The commander of the police station in Ma’aleh Adumim, Chief Superintendent Uri Yoran, knows Shai Haim. A few weeks ago, Haim, accompanied by two rabbis, visited Yoran to discuss “problems of assimilation among Jewish girls.”

Yoran: “I made it clear to them that it is not permissible to do anything against people who hold blue [Israeli] identity cards, and that I will not condone harassment of Muslims who come into the town legally.”

Last week, Zman Ma’aleh reported on a squad calling itself Shlom Hano’ar (Youth Protection) that operates in the Pisgat Ze’ev neighborhood of northern Jerusalem. These people also go out every evening in search of mixed couples. They told Moshe Zigdan, the paper’s editor, who accompanied them, that recently they came upon two teenage girls who had run away from home, in the car of Palestinians.

“We bought them clothes so they would feel good, but they went back to the Arabs and they phoned us and claimed that the Arabs were beating them,” Zigdan reported. “We informed the police, who arrested two Arabs and freed the girls.”

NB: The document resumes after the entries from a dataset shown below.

/-- Hall time is lost (R44): running hall-wide flights stop, those kept in a saved context among them, HT_LOST goes to the PF and their wings, with the wings' interrupts. -/
def State.htLost (s : State) (newLock : Nat) : State :=
  let s := s.alert 2
  let body := s.evtBody 0 newLock 0 0
  let hit := (upFrom 0 32).filter fun w => (s.job w).fl.runsHall || (s.wing w).ctxs.any fun x => x.2.saved.fl.runsHall
  let s := s.postEvt (0 :: hit.map (· + 1)) body 2 none
  hit.foldl (fun s w =>
    let s := s.modWing w fun x => { x with
      job := { x.job with fl := x.job.fl.stopHall }
      ctxs := x.ctxs.map fun (y : Nat × Ctx) => (y.1, { y.2 with saved := { y.2.saved with fl := y.2.saved.fl.stopHall } }) }
    if bit (s.wr w Reg.trdWctrl) 1 then s.fire (w + 1) (bits (s.we w Reg.wngIrq) 18 4) else s) s

/-- ROOT_NUM and HOPS from the parent's marker. -/
def TimeSt.fromParent (t : TimeSt) (p : Nat) : TimeSt :=
  let m := t.lastMsg p
  { t with parent := p, root := m.root, hops := min 63 (m.hops + 1) }

/-- The counts of Table 2.4 start anew. -/
def TimeSt.restart (t : TimeSt) : TimeSt := { t with run20 := 0, run40 := 0, noSrc := 0, hold := 0, behind := false }

/-- The hall-time unit after a move of Table 2.4; `num` is the module's own number. -/
def TimeSt.moved (t : TimeSt) (num : Nat) (m : HtMove) : TimeSt :=
  match m with
  | .stay => t
  | .reparent p => { (t.fromParent p) with stepMade := false, run20 := 0, behind := false }
  | .lock p => { (t.fromParent p).restart with lock := 2, rconf := if t.lock = 2 then t.rconf else false }
  | .rootLock => { t.restart with lock := 2, parent := 15, root := num, hops := 0, rconf := false }
  | .toHoldover => { t.restart with lock := 3, parent := 15 }
  | .acquire p _ rconf => { (t.fromParent p).restart with lock := 1, stepMade := false, rconf := t.rconf || rconf }
  | .toFree _ => { t.restart with lock := 0, parent := 15, root := 0, hops := 63, stepMade := false, theta2 := 0, thetaReg := 0 }

/-- Carry out a move of Table 2.4 (R41): the unit's state, the HT_LOCKED event of an entry to LOCKED from FREE or ACQUIRE, and the
loss of hall time (R44). -/
def State.htMove (s : State) (m : HtMove) : State :=
  let was := s.time.lock
  let s := { s with time := s.time.moved (bits (s.pf Reg.halMe) 0 17) m }
  let locked (s : State) : State := s.postEvt [0] (s.evtBody 1 s.time.root 0 0) 2 none
  let r := match m with
    | .lock _ => if was = 1 then locked s else s
    | .rootLock => locked s
    | .acquire _ lost _ => if lost then s.htLost 1 else s
    | .toFree lost => if lost then s.htLost 0 else s
    | .stay | .reparent _ | .toHoldover => s
  { r with time := s.time }

/-- The move is an entry to LOCKED under a parent. -/
def HtMove.isLock (m : HtMove) : Bool := match m with | .lock _ => true | _ => false

/-- The move is an entry to ACQUIRE. -/
def HtMove.isAcquire (m : HtMove) : Bool := match m with | .acquire _ _ _ => true | _ => false

/-- A slot holds a flight. -/
def Flights.loaded (f : Flights) : Bool := f.active.isSome || f.pend.isSome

One of the “leaders” of the squad, Moshe Ben Zikri, also newly religious, relates that for two months now, some 20 volunteers have been working with him, and “go out to the field” every evening. “From the religious point of view, we want to prevent Jewish girls from going out with Arabs,” Ben Zikri says. According to him, policemen also cooperate with them, checking out Arabs who meet with underage Jewish girls and reporting to their parents.

Jerusalem Police District spokesman Chief Superintendent Shmuel Ben-Ruby says that he has no knowledge of any such cooperation or of the phenomenon, in general. To date, he adds, no complaint has come in to the police from Palestinians or from Jewish girls against the “guardians of morality” from Pisgat Zeev.